Giuseppe Porsile (also Persile, Porcile, Porsille; Naples, 5 May 1680 – Vienna, 29 May 1750) was a Neapolitan composer and singing teacher.

Giuseppe was son of one Carlo Porsile, composer of an opera Nerone (Naples, 1686). As a young man Giuseppe was well received for his sacred music at the Spanish Chapel in Naples and in 1707/1708 invited to the principal capilla real in Barcelona. At this time he was one of many Neapolitan Musicians invited to serve the court of Charles III.

On July 3, 1707, on the oath of allegiance to the new Austrian Viceroy Georg Adam von Martinitz at Aversa Cathedral, Francesco Mancini and Porsile performed a Te Deum of the previous maestro de capella Gaetano Veneziano (1665–1716) who had fled Naples with the Spanish Viceroy Juan Manuel Fernández Pacheco, 8th Marquis of Villena. Mancini was awarded Veneziano's job, Porsile was awarded that of the former assistant Domenico Sarro.

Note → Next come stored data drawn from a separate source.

/-- The wave opcode map (03 R102). Part 2 of 4. -/
def waveOps1 : List (Nat × (WWord → Instr)) :=
  [(0x27, .wRdsp), (0x28, .wCmp), (0x29, .wPlog), (0x2A, .wWrsp),
   (0x30, .wBra), (0x31, .wBrx), (0x32, .wCall), (0x33, .wCallx),
   (0x34, .wRet), (0x35, .wExit), (0x36, .wTrap), (0x37, .wBreak),
   (0x38, .wNop), (0x39, .wYield), (0x3A, .wSleep), (0x3B, .wWaitf),
   (0x41, .wAddScalar), (0x42, .wSubScalar), (0x43, .wAddcScalar), (0x44, .wSubbScalar),
   (0x45, .wMulScalar), (0x46, .wMulhScalar), (0x47, .wMadScalar), (0x48, .wMadwScalar),
   (0x49, .wMinScalar), (0x4A, .wMaxScalar), (0x4B, .wAbsScalar), (0x4C, .wNegScalar),
   (0x50, .wAndScalar), (0x51, .wOrScalar), (0x52, .wXorScalar), (0x53, .wNotScalar),
   (0x54, .wAndnScalar), (0x55, .wShlScalar), (0x56, .wShrScalar)]

/-- The wave opcode map (03 R102). Part 3 of 4. -/
def waveOps2 : List (Nat × (WWord → Instr)) :=
  [(0x57, .wSarScalar), (0x58, .wRotScalar), (0x59, .wFunnelScalar), (0x5A, .wBfxScalar),
   (0x5B, .wBfiScalar), (0x5C, .wPopcScalar), (0x5D, .wClzScalar), (0x5E, .wCtzScalar),
   (0x5F, .wBrevScalar), (0x61, .wMovScalar), (0x62, .wMovlScalar), (0x63, .wLeaScalar),
   (0x67, .wRdspScalar), (0x80, .wFadd), (0x81, .wFsub), (0x82, .wFmul),
   (0x83, .wFfma), (0x84, .wFmin), (0x85, .wFmax), (0x86, .wFcmp),
   (0x87, .wFclass), (0x88, .wFrnd), (0x89, .wFract), (0x8A, .wRcp),
   (0x8B, .wRsq), (0x8C, .wSqrt), (0x8D, .wExp2), (0x8E, .wLog2),
   (0x8F, .wSin), (0x90, .wCos), (0x91, .wTanh), (0x92, .wCvt),
   (0x93, .wPack), (0x94, .wUnpack), (0x95, .wDot2)]

/-- The wave opcode map (03 R102). Part 4 of 4. -/
def waveOps3 : List (Nat × (WWord → Instr)) :=
  [(0x96, .wDot4), (0x98, .wReduce), (0x99, .wScan), (0x9A, .wTopk),
   (0x9B, .wBallot), (0x9C, .wVote), (0xA0, .wLd), (0xA1, .wSt),
   (0xA2, .wLds), (0xA3, .wSts), (0xA4, .wSend), (0xA5, .wRecv),
   (0xA6, .wPref), (0xA7, .wWb), (0xA8, .wInv), (0xA9, .wAtom),
   (0xAA, .wAtomcas), (0xAB, .wRed), (0xAC, .wBind), (0xAD, .wUnbind),
   (0xAE, .wAcq), (0xAF, .wRel), (0xB0, .wFence), (0xB1, .wBar),
   (0xB2, .wGbar), (0xB3, .wArrive), (0xB4, .wWaitb), (0xB5, .wOpfence),
   (0xB6, .wTladd), (0xB7, .wTlset), (0xB8, .wTlwait), (0xB9, .wLaunch),
   (0xBA, .wSetperf), (0xBB, .wProgress), (0xBC, .wRdv)]

/-- The wave opcode map (03 R102). -/
def waveOps : List (Nat × (WWord → Instr)) := waveOps0 ++ waveOps1 ++ waveOps2 ++ waveOps3

/-- The sequencer opcode map (03 R106). Part 1 of 2. -/
def seqOps0 : List (Nat × (SWord → Instr)) :=
  [(0x01, .seqAdd), (0x02, .seqSub), (0x03, .seqAnd), (0x04, .seqOr),
   (0x05, .seqXor), (0x06, .seqShl), (0x07, .seqShr), (0x08, .seqSar),
   (0x09, .seqMul), (0x0A, .seqSlt), (0x0B, .seqSltz), (0x0C, .seqAddi),
   (0x0D, .seqLi), (0x0E, .seqLui), (0x10, .seqBeq), (0x11, .seqBne),
   (0x12, .seqBlt), (0x13, .seqBge), (0x14, .seqJ), (0x15, .seqJal),
   (0x16, .seqJr), (0x18, .seqLdg), (0x19, .seqStg), (0x20, .seqCpy),
   (0x21, .seqCpyw), (0x22, .seqMw), (0x23, .seqNest), (0x24, .seqGo),
   (0x25, .seqNwait), (0x26, .seqSpw), (0x27, .seqTok), (0x28, .seqPace),
   (0x30, .seqRdv), (0x31, .seqOvl), (0x32, .seqMfc)]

When Charles III removed to Vienna to become Emperor Charles VI Porsile was not among those immediately accompanying him. He remained a further two years in Barcelona and then in 1714 transferred to the service of the Emperor at Vienna. He remained in Vienna until 1735, where he composed several operas and oratorios.

==Works==
- opera Il Ritorno di Ulisse alla patria (1707)
- La Giuditta
- Cantata sopra l'arcicalascione. - the song of a lovelorn fisherman playing a calascione with three extra strings, hence an arci-calascione.